-- ==== Sys2Proof/Certificates/Slice0/Obligations.lean ====
section
/-! DEFINITION. The statements for the provers. -/

open Sys2Proof Sys2Proof.Machine

/-! ### Majors 0x04, 0x05, 0x06 and 0x30 -/

/-- R116: ADD, SUB, NEG, MUL and MAD keep the low w bits of the exact result; ABS of the absolute value, read signed. -/
def Obligations.ArithmeticWraps : Prop :=
  Elementwise .add Ops.w (fun c o e r => (r : Int) = ((c.el o o.a e : Int) + c.el o o.b e) % 2 ^ o.w)
    (fun c o _ => tagAdd (c.whole o o.w) (o.fmt == .b64) (c.tagA o) (c.tagB o)) ∧
  Elementwise .sub Ops.w (fun c o e r => (r : Int) = ((c.el o o.a e : Int) - c.el o o.b e) % 2 ^ o.w)
    (fun c o _ => tagSub (c.whole o o.w) (o.fmt == .b64) (c.tagA o) (c.tagB o)) ∧
  Elementwise .neg Ops.w (fun c o e r => (r : Int) = (-(c.el o o.a e : Int)) % 2 ^ o.w) tagsA ∧
  Elementwise .abs Ops.w (fun c o e r => (r : Int) = ((signedOf o.w (c.el o o.a e)).natAbs : Int) % 2 ^ o.w) tagsA ∧
  Elementwise .mul Ops.w (fun c o e r => (r : Int) = ((c.el o o.a e : Int) * c.el o o.b e) % 2 ^ o.w)
    (fun c o _ => tagMul (c.whole o o.w) (o.fmt == .b64) (c.tagA o) (c.tagB o)) ∧
  Elementwise .mad Ops.w (fun c o e r => (r : Int) = ((c.el o o.a e : Int) * c.el o o.b e + c.el o o.c e) % 2 ^ o.w) tagsABC

/-- R116, R117: ADDS and SUBS clamp, MULH gives the high half of the exact product, MIN and MAX choose, and MADW multiplies the elements of
one parity into elements of twice the width. R118: the quotient is truncated toward zero and the remainder is a − q × b; a division by 0
gives all ones and leaves a; the minimum divided by −1 is the minimum with remainder 0; none of them traps.
Readings of the model: log entry 94. -/
def Obligations.ArithmeticExact : Prop :=
  (Elementwise .adds Ops.w (fun c o e r => valueOf o.w (opSigned o) r =
     max (minOf o.w (opSigned o)) (min (maxOf o.w (opSigned o)) (c.int o o.a e + c.int o o.b e))) tagsAB ∧
   Elementwise .subs Ops.w (fun c o e r => valueOf o.w (opSigned o) r =
     max (minOf o.w (opSigned o)) (min (maxOf o.w (opSigned o)) (c.int o o.a e - c.int o o.b e))) tagsAB ∧
   Elementwise .mulh Ops.w (fun c o e r => (r : Int) = (c.int o o.a e * c.int o o.b e) % 2 ^ (2 * o.w) / 2 ^ o.w) tagsAB ∧
   Elementwise .min Ops.w (fun c o e r => valueOf o.w (opSigned o) r = min (c.int o o.a e) (c.int o o.b e)) tagsAB ∧
   Elementwise .max Ops.w (fun c o e r => valueOf o.w (opSigned o) r = max (c.int o o.a e) (c.int o o.b e)) tagsAB ∧
   Elementwise .madw (fun o => 2 * o.w) (fun c o e r =>
       let h := if o.mod.getLsbD 0 then 1 else 0
       let v (x : Opnd) : Int := valueOf o.w o.fmt.signed (c.el o x (2 * e + h))
       (r : Int) = (v o.a * v o.b + elem (c.read o (some (fmtOfWidth (2 * o.w))) o.c).val (2 * o.w) e) % 2 ^ (2 * o.w))
     (fun c o _ => tagOf (c.whole o (2 * o.w)) [c.tagA o, c.tagB o, (c.read o (some (fmtOfWidth (2 * o.w))) o.c).tag])) ∧
  (Elementwise .div Ops.w (fun c o e r =>
     if c.el o o.b e = 0 then r = 2 ^ o.w - 1
     else if opSigned o = true ∧ c.int o o.a e = minOf o.w true ∧ c.int o o.b e = -1 then r = c.el o o.a e
     else valueOf o.w (opSigned o) r = Int.tdiv (c.int o o.a e) (c.int o o.b e)) tagsAB ∧
   Elementwise .rem Ops.w (fun c o e r =>
     if c.el o o.b e = 0 then r = c.el o o.a e
     else valueOf o.w (opSigned o) r = c.int o o.a e - Int.tdiv (c.int o o.a e) (c.int o o.b e) * c.int o o.b e) tagsAB)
====================
- [WHAT TO DO]: The requested output is the line holding "if c.el o o.b e = 0 then r = 2 ^ o.w - 1" and every line after it up to the last line of the listing, exactly, with nothing else.

- [ANSWER TO THIS PROBLEM]:
     if c.el o o.b e = 0 then r = 2 ^ o.w - 1
     else if opSigned o = true ∧ c.int o o.a e = minOf o.w true ∧ c.int o o.b e = -1 then r = c.el o o.a e
     else valueOf o.w (opSigned o) r = Int.tdiv (c.int o o.a e) (c.int o o.b e)) tagsAB ∧
   Elementwise .rem Ops.w (fun c o e r =>
     if c.el o o.b e = 0 then r = c.el o o.a e
     else valueOf o.w (opSigned o) r = c.int o o.a e - Int.tdiv (c.int o o.a e) (c.int o o.b e) * c.int o o.b e) tagsAB)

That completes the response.